If you're going to say, "there's no evidence for a difference but we're going to assume it anyway," why is that better than saying (in the previous example) "there's no evidence that the first treatment works, but we're going to assume it anyway?"

Labels: ,

At Tuesday, June 19, 2012 10:30:00 PM,  Alex said...

This gets back to your other post - you get in trouble when you equate 'no evidence' with 'not statistically significant'.

I had students run an experiment for class. They had people fill out a survey rating their mood, and overall people are pretty average, neither happy nor sad. Then half the group watched a funny video meant to cheer them up and half watched a sad video. After the video everyone fills out the survey again.

It turned out that neither of the groups moved significantly away from their pre-video average. So the videos "didn't work". But if you tested the happy group against the sad group, they were different. So the videos "did work". How would you describe the results?

At Tuesday, June 19, 2012 10:50:00 PM,  Phil Birnbaum said...

How would I, personally, describe the results?

My rule is: if you find something noteworthy, but it's not statistically significant, your experiment is too small. This is a case of that. So that would be my first observation.

But, I'd still say it looks like both videos worked. Even though the individual videos are not significant, they both went in the expected direction, and, combined, the difference was significant.
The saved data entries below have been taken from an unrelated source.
/-- R177, R183: the order of the view and the place of the cursor. -/
def OrderAndCursor (s : Station) : Prop := ViewOrdered s ∧ CursorInView s

/-- An operation keeps the bounds of the alarm lists, and beside them the order and the cursor. -/
structure AlarmKept (s t : Station) : Prop where
  lists : Lists s → Lists t
  order : Lists s → OrderAndCursor s → OrderAndCursor t

theorem AlarmKept.trans {s t u : Station} (h : AlarmKept s t) (g : AlarmKept t u) : AlarmKept s u :=
  ⟨g.lists ∘ h.lists, fun hl ho => g.order (h.lists hl) (h.order hl ho)⟩

theorem ownListBounded_congr {s t : Station} (ho : t.alarm.own = s.alarm.own) (h : OwnListBounded s) :
    OwnListBounded t where
  card := by rw [AlarmUnit.cardEntries, ho]; exact h.card
  codes := by rw [ho]; exact h.codes
  internal := by rw [ho]; exact h.internal
  distinct := by rw [ho]; exact h.distinct

theorem viewBounded_congr {s t : Station} (hv : t.alarm.view = s.alarm.view) (h : ViewBounded s) :
    ViewBounded t where
  size := by rw [hv]; exact h.size
  distinct := by rw [hv]; exact h.distinct

/-- The lists, the view's order and the cursor as they were. -/
theorem AlarmKept.of_same {s t : Station} (ho : t.alarm.own = s.alarm.own)
    (hv : t.alarm.view = s.alarm.view) (hc : t.alarm.cursor = s.alarm.cursor) : AlarmKept s t where
  lists h := ⟨ownListBounded_congr ho h.1, viewBounded_congr hv h.2⟩
  order _ h := by simpa [OrderAndCursor, ViewOrdered, CursorInView, hv, hc] using h

theorem AlarmKept.refl (s : Station) : AlarmKept s s := .of_same rfl rfl rfl

/-- R177, R183: a new view within its bound, without a repeated identity, and in order; the cursor follows. -/
theorem Station.setView_kept (s : Station) (new : List ViewEntry)
    (hb : Lists s → new.length ≤ Config.viewSize ∧ Distinct new)
    (ho : Lists s → InOrder s.alarm.view → InOrder new) : AlarmKept s (s.setView new) where
  lists h := ⟨ownListBounded_congr (s := s) rfl h.1, ⟨(hb h).1, (hb h).2⟩⟩
  order h g := ⟨ho h g.1, fun _ hi => followCursor_mem hi⟩

/-- R178 step 1: a view with entries taken out. -/
theorem Station.setView_sublist_kept (s : Station) (new : List ViewEntry)
    (hs : new.Sublist s.alarm.view) : AlarmKept s (s.setView new) :=
  s.setView_kept new (fun h => ⟨hs.length_le.trans h.2.size, h.2.distinct.sublist hs⟩)
    fun _ ho => List.Pairwise.sublist hs ho

/-- R180: entries of identities that differ, none of them in the view, offered one by one. -/
theorem Station.offerEach_kept (l : List ViewEntry) (hl : Distinct l) (s : Station)
    (hn : ∀ e ∈ l, ∀ x ∈ s.alarm.view, x.ident ≠ e.ident) : AlarmKept s (s.offerEach l) := by
  induction l generalizing s with
  | nil => exact .refl s
  | cons e l ih =>
    obtain ⟨he, hl⟩ := List.pairwise_cons.1 hl
    have hne := hn e List.mem_cons_self
    have one : AlarmKept s (s.setView (offerEntry s.alarm.view e)) :=
      s.setView_kept _
        (fun h => ⟨(offerEntry_length _ _).trans (max_le h.2.size le_rfl),
          Distinct.offerEntry h.2.distinct hne⟩)
        fun _ ho => InOrder.offerEntry ho hne
    refine one.trans (ih hl _ fun d hd x hx => ?_)
    rcases mem_offerEntry hx with rfl | hx
    · exact he d hd
    · exact hn d (List.mem_cons_of_mem e hd) x hx

theorem Station.offerMissing_kept (s : Station) (entries : List ViewEntry) (h : Distinct entries) :
    AlarmKept s (s.offerEach (missingFrom s.alarm.view entries)) :=
  Station.offerEach_kept _ (h.missingFrom _) s fun _ he => (mem_missingFrom.1 he).2


/-! ### The own list -/

/-- R170: the ten internal codes. -/
abbrev InternalCode (code : Word16) : Prop := 1 ≤ code.toNat ∧ code.toNat ≤ 10

/-- R169: what an own list is held to. -/
structure OwnOk (l : List AlarmEntry) : Prop where
  card : l.countP (fun e => cardCode e.code) ≤ Config.cardAlarms
  codes : ∀ e ∈ l, cardCode e.code = true ∨ InternalCode e.code
  internal : (l.filter fun e => !cardCode e.code).Pairwise fun a b => a.code ≠ b.code
  distinct : l.Pairwise fun a b => (a.code, a.subject) ≠ (b.code, b.subject)

theorem ownListBounded_iff (s : Station) : OwnListBounded s ↔ OwnOk s.alarm.own :=
  ⟨fun ⟨h1, h2, h3, h4⟩ => ⟨h1, h2, h3, h4⟩, fun ⟨h1, h2, h3, h4⟩ => ⟨h1, h2, h3, h4⟩⟩

theorem OwnOk.sublist {l m : List AlarmEntry} (h : OwnOk l) (hs : m.Sublist l) : OwnOk m where
  card := (hs.countP_le).trans h.card
  codes e he := h.codes e (hs.subset he)
  internal := h.internal.sublist (hs.filter _)
  distinct := h.distinct.sublist hs

/-- R170: an internal code that does not stand is raised. -/
theorem OwnOk.raised {l : List AlarmEntry} (h : OwnOk l) (e : AlarmEntry)
    (hc : InternalCode e.code) (hn : ∀ x ∈ l, x.code ≠ e.code) : OwnOk (l ++ [e]) := by
  have hcard : cardCode e.code = false := by simp [cardCode]; omega
  constructor
  · simpa [List.countP_append, hcard] using h.card
  · intro x hx
    rcases List.mem_append.1 hx with hx | hx
    · exact h.codes x hx
    · rw [List.mem_singleton.1 hx]
      exact .inr hc
  · rw [List.filter_append]
    refine List.pairwise_append.2 ⟨h.internal, by simp [hcard], fun a ha b hb => ?_⟩
    have hb' : b = e := by simpa using (List.mem_filter.1 hb).1
    exact hb' ▸ hn a (List.mem_filter.1 ha).1
  · refine List.pairwise_append.2 ⟨h.distinct, by simp, fun a ha b hb => ?_⟩
    rw [List.mem_singleton.1 hb]
    exact fun he => hn a ha (congrArg Prod.fst he)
At Wednesday, June 20, 2012 8:49:00 AM,  Millsy said...

Phil,

I really like the two treatments example. In some of my work, I want to test the equality of two coefficients in a regression. One is statistically significant and different from zero, the other is *sometimes* statistically significantly different from zero.

This is a pretty straight forward test (it's pretty close to a t-test), but I fear that trying to find it for those not particularly familiar with the basics statistics have nowhere to find this information.

I have a qualm with your comment, as I think using the rule, "if you find something noteworthy, but it's not statistically significant, your experiment is too small," gets us into the habit of increasing sample size until we find what we are looking for (or, if our result is significant, simply assuming we had a large enough sample size for sufficient power of our test).

This happens all the time in science. In a lot of cases, you're right (especially when you have some prior idea of what *should* be happening).

At Wednesday, June 20, 2012 11:22:00 AM,  Alex said...

I think it's interesting that you immediately assumed the experiment was too small, given that I didn't say how many people were in the experiment. If it so happened that they tested 1000 people, is it worth claiming that the videos changed people's mood if you need to run that many people to tell?

As it turns out, it probably was a sample size issue. We didn't run a lot of people since it was for a class. That being said, I think there are still interesting issues. The tests for change from baseline are probably more powerful because they were within-subject tests; the test for happy versus sad is between-subject. That might make you lean toward the null finding being more accurate.

All in all, I think the best you could really say is that the videos were somewhat effective, or probably effective.

At Wednesday, June 20, 2012 11:48:00 AM,  Phil Birnbaum said...

Alex,

The experiment is too small because, apparently, you got a result that was significant to you in the psychological sense, but not in the statistical sense.

If you tested 1000 people, then, yes, the actual result would have been a very small change in mood. If you're still interested in whether that's real, you need more data.

But, if the mood changed by 0.00001 mood units (p=.12), then it's so close to zero that who cares? In that case, even if you had a big enough sample to have that be statistically significant, the 0.00001 still wouldn't do much for you.